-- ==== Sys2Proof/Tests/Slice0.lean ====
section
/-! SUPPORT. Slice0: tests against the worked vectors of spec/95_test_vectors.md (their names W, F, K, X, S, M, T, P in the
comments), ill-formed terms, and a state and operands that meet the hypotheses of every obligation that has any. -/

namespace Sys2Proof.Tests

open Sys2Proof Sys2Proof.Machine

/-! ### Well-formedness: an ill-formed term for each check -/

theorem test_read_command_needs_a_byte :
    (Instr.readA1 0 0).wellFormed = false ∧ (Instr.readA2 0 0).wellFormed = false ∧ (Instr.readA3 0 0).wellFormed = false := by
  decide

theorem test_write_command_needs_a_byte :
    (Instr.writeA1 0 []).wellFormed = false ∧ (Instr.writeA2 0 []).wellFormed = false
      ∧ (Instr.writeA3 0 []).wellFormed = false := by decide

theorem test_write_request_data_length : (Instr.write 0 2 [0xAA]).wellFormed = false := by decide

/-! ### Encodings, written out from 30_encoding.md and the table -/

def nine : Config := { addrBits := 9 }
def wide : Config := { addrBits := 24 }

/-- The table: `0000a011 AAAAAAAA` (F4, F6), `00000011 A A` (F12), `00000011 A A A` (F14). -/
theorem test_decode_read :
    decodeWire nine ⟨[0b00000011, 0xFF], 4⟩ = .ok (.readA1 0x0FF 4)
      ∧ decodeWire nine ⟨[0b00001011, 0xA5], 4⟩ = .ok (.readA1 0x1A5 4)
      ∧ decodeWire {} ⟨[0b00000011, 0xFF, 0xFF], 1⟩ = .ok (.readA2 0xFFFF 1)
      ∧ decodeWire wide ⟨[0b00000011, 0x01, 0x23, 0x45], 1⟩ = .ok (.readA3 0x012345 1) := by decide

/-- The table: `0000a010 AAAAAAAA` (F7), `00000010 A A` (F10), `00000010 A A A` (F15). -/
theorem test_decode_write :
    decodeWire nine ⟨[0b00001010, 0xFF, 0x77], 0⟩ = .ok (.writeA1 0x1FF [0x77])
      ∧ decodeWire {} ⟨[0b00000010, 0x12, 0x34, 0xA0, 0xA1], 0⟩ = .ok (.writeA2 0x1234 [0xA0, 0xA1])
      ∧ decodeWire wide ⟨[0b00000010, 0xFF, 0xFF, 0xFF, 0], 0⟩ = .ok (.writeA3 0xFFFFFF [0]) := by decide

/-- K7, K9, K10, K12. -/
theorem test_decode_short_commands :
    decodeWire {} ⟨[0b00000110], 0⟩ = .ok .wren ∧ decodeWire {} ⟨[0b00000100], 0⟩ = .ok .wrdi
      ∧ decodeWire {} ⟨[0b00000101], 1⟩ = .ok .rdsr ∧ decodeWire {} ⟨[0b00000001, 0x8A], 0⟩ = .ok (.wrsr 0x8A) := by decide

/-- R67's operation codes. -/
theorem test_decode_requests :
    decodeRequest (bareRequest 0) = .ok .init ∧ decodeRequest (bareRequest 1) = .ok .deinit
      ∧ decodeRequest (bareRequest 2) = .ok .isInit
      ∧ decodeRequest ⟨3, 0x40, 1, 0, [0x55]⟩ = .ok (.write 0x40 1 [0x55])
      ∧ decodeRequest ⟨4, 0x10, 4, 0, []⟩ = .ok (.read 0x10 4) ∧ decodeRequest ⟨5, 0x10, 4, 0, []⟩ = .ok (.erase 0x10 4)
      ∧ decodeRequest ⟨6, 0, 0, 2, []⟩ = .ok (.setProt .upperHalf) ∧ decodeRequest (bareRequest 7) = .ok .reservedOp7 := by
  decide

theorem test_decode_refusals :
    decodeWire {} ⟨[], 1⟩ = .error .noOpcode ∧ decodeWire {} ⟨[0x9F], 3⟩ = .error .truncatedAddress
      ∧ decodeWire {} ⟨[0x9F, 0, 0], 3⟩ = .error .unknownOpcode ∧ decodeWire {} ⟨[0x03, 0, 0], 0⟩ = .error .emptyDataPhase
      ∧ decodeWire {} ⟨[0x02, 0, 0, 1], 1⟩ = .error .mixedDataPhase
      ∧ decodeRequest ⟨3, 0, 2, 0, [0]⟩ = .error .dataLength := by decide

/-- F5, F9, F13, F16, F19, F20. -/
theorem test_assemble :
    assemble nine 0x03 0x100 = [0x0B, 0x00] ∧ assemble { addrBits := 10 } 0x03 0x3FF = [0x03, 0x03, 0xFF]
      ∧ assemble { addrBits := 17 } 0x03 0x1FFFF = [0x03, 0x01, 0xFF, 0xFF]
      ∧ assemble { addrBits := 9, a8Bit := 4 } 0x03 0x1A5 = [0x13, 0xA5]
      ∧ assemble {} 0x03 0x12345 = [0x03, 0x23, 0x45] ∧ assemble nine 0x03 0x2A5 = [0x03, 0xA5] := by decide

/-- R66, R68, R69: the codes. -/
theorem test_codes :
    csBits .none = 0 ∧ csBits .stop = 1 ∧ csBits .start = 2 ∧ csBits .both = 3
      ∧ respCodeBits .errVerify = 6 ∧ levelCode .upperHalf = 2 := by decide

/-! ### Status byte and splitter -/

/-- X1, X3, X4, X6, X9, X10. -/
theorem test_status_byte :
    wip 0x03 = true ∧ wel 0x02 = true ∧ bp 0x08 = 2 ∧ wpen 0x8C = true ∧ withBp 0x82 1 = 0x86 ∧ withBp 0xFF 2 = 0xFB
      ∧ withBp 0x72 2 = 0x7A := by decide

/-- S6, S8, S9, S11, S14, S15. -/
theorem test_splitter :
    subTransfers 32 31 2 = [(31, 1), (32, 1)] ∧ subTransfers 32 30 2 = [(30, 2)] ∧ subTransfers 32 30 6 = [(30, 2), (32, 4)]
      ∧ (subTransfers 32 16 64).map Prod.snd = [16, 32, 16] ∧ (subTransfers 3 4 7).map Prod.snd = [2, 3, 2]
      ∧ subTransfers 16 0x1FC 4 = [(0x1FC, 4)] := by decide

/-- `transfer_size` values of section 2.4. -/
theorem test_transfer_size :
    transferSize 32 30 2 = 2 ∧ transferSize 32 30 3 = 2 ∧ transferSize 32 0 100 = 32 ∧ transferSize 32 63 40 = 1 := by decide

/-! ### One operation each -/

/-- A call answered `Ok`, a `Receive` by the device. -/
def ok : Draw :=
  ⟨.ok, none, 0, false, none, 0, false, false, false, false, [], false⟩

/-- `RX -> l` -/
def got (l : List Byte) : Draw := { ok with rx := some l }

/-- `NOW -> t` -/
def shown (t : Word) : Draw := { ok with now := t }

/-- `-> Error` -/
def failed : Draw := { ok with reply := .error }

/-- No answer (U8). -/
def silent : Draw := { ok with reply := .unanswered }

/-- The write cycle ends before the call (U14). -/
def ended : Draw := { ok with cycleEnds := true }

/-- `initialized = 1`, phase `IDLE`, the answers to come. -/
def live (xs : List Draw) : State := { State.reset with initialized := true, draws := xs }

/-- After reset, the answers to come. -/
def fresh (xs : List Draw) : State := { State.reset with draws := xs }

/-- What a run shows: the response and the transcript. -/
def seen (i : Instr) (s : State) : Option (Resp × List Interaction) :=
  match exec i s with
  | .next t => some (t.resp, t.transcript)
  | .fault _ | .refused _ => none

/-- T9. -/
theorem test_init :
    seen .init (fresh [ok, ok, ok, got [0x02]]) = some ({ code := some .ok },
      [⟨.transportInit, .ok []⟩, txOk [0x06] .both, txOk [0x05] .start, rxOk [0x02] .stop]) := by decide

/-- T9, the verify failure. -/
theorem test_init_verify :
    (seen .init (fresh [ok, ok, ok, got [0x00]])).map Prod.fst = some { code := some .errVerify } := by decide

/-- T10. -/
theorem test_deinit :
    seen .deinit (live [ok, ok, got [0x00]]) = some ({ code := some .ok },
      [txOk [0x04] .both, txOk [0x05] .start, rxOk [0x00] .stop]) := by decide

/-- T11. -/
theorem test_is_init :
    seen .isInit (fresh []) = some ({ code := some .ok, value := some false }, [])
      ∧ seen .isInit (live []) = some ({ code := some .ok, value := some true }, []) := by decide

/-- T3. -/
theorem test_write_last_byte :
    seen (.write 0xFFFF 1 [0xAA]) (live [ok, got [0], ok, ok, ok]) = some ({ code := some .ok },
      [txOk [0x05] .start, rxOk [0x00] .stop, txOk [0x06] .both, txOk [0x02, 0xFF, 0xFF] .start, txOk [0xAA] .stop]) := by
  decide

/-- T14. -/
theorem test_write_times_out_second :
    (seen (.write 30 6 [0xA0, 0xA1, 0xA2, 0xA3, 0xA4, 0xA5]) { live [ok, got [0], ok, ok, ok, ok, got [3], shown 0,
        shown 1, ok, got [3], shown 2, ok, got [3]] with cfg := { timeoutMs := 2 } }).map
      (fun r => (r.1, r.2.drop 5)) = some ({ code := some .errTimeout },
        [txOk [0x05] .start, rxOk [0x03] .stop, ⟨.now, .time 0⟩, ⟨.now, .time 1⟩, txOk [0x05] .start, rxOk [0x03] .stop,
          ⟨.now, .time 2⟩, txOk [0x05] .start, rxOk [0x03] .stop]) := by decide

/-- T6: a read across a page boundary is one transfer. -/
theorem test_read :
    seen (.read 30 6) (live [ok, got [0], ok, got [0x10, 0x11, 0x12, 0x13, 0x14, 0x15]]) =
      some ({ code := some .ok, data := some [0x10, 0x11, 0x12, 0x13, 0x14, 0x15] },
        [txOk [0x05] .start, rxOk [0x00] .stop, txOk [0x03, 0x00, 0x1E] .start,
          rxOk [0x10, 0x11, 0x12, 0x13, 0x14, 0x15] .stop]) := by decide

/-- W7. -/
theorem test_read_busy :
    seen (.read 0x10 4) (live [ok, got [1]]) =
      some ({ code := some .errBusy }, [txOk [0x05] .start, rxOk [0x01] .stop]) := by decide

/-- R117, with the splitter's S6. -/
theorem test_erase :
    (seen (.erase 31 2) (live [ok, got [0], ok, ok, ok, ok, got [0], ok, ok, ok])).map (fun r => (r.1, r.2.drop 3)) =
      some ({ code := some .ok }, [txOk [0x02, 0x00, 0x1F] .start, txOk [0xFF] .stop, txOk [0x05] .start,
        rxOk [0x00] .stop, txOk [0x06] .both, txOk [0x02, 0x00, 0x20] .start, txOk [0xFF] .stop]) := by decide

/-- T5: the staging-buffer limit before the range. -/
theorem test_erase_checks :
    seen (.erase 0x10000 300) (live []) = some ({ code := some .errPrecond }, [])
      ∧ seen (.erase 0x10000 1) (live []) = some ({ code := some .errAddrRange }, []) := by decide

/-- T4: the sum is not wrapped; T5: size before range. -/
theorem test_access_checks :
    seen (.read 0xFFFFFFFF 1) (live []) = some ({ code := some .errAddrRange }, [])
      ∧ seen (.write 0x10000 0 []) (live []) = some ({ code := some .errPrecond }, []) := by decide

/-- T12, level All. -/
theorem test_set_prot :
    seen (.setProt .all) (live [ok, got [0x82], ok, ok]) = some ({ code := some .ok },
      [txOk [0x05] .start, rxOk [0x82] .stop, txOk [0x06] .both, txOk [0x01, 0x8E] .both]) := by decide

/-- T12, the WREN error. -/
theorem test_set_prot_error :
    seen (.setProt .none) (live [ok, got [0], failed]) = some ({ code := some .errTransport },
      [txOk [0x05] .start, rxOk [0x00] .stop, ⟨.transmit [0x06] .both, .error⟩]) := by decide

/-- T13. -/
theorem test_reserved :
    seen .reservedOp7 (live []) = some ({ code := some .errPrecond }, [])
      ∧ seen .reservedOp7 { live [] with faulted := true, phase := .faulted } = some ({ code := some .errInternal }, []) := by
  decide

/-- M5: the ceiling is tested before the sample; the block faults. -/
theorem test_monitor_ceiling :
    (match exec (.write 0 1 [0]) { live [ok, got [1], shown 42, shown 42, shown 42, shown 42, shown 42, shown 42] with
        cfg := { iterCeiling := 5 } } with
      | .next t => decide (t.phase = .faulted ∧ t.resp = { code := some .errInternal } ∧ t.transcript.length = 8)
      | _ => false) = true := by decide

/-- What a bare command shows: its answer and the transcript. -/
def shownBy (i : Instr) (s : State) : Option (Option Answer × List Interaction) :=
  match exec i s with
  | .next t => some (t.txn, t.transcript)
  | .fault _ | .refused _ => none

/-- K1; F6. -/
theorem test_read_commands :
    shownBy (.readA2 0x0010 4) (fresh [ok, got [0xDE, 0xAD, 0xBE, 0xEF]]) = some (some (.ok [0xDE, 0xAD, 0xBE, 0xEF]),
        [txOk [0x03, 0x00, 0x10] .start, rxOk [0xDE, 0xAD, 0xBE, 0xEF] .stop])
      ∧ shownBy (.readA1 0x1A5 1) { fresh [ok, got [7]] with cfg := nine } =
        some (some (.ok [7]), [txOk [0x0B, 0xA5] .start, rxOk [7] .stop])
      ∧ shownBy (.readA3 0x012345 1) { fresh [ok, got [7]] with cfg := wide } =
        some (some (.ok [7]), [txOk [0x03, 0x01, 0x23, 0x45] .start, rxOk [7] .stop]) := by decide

Task:
Could you repeat exactly the lines in the listing above from the one with "def fresh (xs" down to the one with "seen .init (fresh [ok, ok, ok, got [0x02]])"? Include both of those lines.

Written answer:
def fresh (xs : List Draw) : State := { State.reset with draws := xs }

/-- What a run shows: the response and the transcript. -/
def seen (i : Instr) (s : State) : Option (Resp × List Interaction) :=
  match exec i s with
  | .next t => some (t.resp, t.transcript)
  | .fault _ | .refused _ => none

/-- T9. -/
theorem test_init :
    seen .init (fresh [ok, ok, ok, got [0x02]]) = some ({ code := some .ok },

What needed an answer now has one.